# Looking for a new dog food:-) Help please



## Ranger (Nov 11, 2009)

I think it depends on what your dogs need so more info would be helpful. 

Do any of your dogs do poorly on grains? Not necessarily allergies per se, but intolerances? Examples of dogs who may not do well on grains are: recurring ear (or eye) infections, itchy skin, digestive upsets i.e. diarrhea, loose stools, or vomiting, and so on. If they're okay with grains, then I don't necessarily see grain-free being a 'must-feed'. 

Also, depends on the energy level and condition of your dogs. Your 4 yr old might active enough to handle the higher calories in a more nutrient dense grain-free food without putting on extra weight, but your older dogs might not be able to. At least, not without a cut to the volume of food being fed. You definitely don't want senior dogs carrying around extra weight since it's so stressful/straining to their joints.

All that being said, I loved the Go! brand for my senior border collie. He was a picky eater and started to do poorly when he was around 10 years old; weak hind end, low energy, dull coat. I switched him to Go! on a friend's recommendation and he perked up within weeks. Hind end stopped shaking, he had more energy and zest for life, and he lived another 4 years. Go! also comes in wet food so if you need to entice your picky eater you could always a TBSP of wet food in it, too. It also comes in grain-free and regular formulas.

There's lots of other good brands out there, though. Many people on the forum like feeding Fromm. I'm a fan of Orijen and EVO but those are grain-free and very high in protein. Acana is good and has grain-free and regular formulas but sometimes the picky eaters won't eat the regular formulas (in my experience, anyway). Hope some of this helps!


----------



## tamfitness (Sep 11, 2011)

No issues with grain.

My golden does have skin issues...allergies this time of year. 
She has always liked her fur...top of her leg.
she is older so has a harder time getting up and down

Lab mix 12...she is still going strong She runs around and plays...she is a skinny mini but vet says perfect size shape for her.

Lab 4...no issues at all.

Just not a Fan of TOTW...not sure why mainly stools

So what grain based food do you like...fromm? Can all three of them go on it?

Thanks


----------



## jwemt81 (Aug 20, 2008)

I personally would not go with grain-free unless your dogs have specific allergies or bad reactions to grain. I prefer to use a food with a few high quality grains, like rice and oatmeal. We tried grain-free once and our dogs' coats didn't look nearly as good as they did when they were on a food with a few good grains. We feed Pro Plan Sensitive Skin & Stomach and all 3 of our dogs do amazingly well on it and have glossy, shiny coats, firm stools, and they are all at healthy weights. We have tried many other brands of food, but they just didn't do nearly as well on any of them as they do on the Pro Plan.


----------



## Madigan (Nov 10, 2010)

We have always fed our golden something that was fish based with potato or duck and potato. But our golden had ear infections till we switched foods. We did a couple of different brands.

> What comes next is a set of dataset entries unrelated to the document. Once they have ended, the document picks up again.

/-! ### Fuses (R600 to R605) -/

/-- Fused value of a one-word group for its register (R602, R603). -/
def State.fusedReg (s : State) (g w all : Nat) : Nat :=
  if s.groupState g = 3 then all else s.wordVal w % (all + 1)

/-- The registers KEEL_DEBUG and KEEL_ACCESS take the fused values of their groups where `p` asks for it. -/
def State.loadFused (s : State) (p : Nat → Bool) : State :=
  let s := if p 2 then s.setRg (KEEL_B + 0xC) (ofNat (s.fusedReg 2 2 7)) else s
  if p 3 then s.setRg KEEL_ACCESS (ofNat (s.fusedReg 3 3 0x1FFFFFF)) else s

/-- KEEL reads and classifies all words (R602). -/
def State.keelLoad (s : State) : State :=
  let cls := (List.range 64).foldl (fun t w => Tab.set 0 t w (s.wordClass w)) []
  let val := (List.range 64).foldl (fun t w => Tab.set 0 t w (s.wordVal w)) []
  ({ s with boot := { s.boot with kcls := cls, kval := val } }).loadFused (fun _ => true)

/-- A reset while KEEL_PROGRAM runs (R605): the word is left unprogrammed or faulty, which one is not stated (log 2). -/
def State.keelInterrupted (s : State) : State :=
  match s.boot.keelJob with
  | some (_, d) =>
    let keep := (Config.freeWord s.free).toNat
    let t := d.op0.toNat &&& keep &&& 0xFFFFFFFE
    let c := (2 ^ 32 - 1 - d.op0.toNat) &&& keep &&& 0xFFFFFFFE
    { s with boot := { s.boot with fuseT := Tab.set 0 s.boot.fuseT d.tgt t, fuseC := Tab.set 0 s.boot.fuseC d.tgt c, keelJob := none },
             free := s.free + 1 }
  | none => s

/-! ### Resets (Table 17.1) -/

/-- The state after reset, but for what no reset touches: the queue, what has left the chip, the free values drawn, the fuses,
the straps and supplies outside the chip. -/
def State.blank (s : State) : State :=
  { State.reset with pending := s.pending, free := s.free, out := s.out, net := { State.reset.net with sfp := s.net.sfp },
                     boot := { State.reset.boot with fuseT := s.boot.fuseT, fuseC := s.boot.fuseC, vpp := s.boot.vpp,
                                                     prefB := s.boot.prefB, hasFlash := s.boot.hasFlash,
                                                     booted := s.boot.booted } }

/-- BPn_TXDIS goes high on the enabled ports of a list as their PORT_CFG clears (R103). -/
def State.portsOff (s : State) (l : List Nat) : State :=
  (l.filter (fun p => s.portEn p)).foldl (fun (s : State) p => s.emit (.pin 15 p 1)) s

/-- What a reset of everything leaves: the reset state, with what lies outside the block's registers and memories (fuses,
flash, pins, the queue and the model's own counters) kept. -/
def State.clearAll (s : State) : State :=
  let s := s.keelInterrupted
  let own := s.flag HELM_STAT 3
  let peer := s.flag HELM_STAT 4
  let s := (s.driveSides false s.safe.p.side 0).driveSides true s.safe.s.side 0
  let s := (if own then s.driveHelm false else s).portsOff (List.range 16)
  let s := if s.powered 6 then s.gatesAll (-1) else s
  let s := s.blank.keelLoad
  if peer then (s.setFlag HELM_STAT 4).setFlag HELM_STAT 5 else s

/-- Reset 0x1: everything, TOP_RSTCAUSE included. -/
def execPowerOnReset (s : State) : Host.Outcome State Fault Refusal := .next s.clearAll

/-- Start-up (Table 17.2): fuses verified, PLLs locked, domains powered, harts 0 and 1 and the safety channels start. -/
def State.startUp (s : State) : State :=
  let s := s.keelLoad
  let s := (s.setRg TOP_CLK 0x1F).setFlag TIME_STAT 0
  let s := s.setRg TOP_PDSTAT (if s.variant == 2 then 0x7F else 0xFF)
  let s := s.setRg TOP_SUPPLY (if s.boot.vpp then 0xFF else 0x7F)
  let s := (s.setFld TOP_BOOT 6 5 s.boot.bootsel).setFld TOP_BOOT 2 0 (if s.boot.bootsel = 1 then 2 else 1)
  { s with cpu := { s.cpu with running := [0, 1] } }.startSafety.gatesAll 0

We have done flint river. They actually delivery to your door no shipping. This one is trout and potato.
We have tried Blue Buffalo Basic. Which is Salmon and Potato. A little more expensive but they all liked it.

With the dogs eating salmon based food the vet said we could skip the fish oil supplements since they are getting plenty in their foods.


----------



## Ljilly28 (Jan 22, 2008)

I am perpetually tormented by this topic, and I never make any progress. I swing between loving Eukanuba Premium Performance and thinking so many dogs look awesome on that and Pro Plan Sensitive Skin and Stomach, or then getting something like the Whole Dog Journal in the mail, feeling guilty, and buying Origens( horrible poop) Fromm( horrible coats) or PawNatureRaw( Awesome results, but more then the mortgage). I like TOTW, but the goldens here are too active and don't keep weight on with it.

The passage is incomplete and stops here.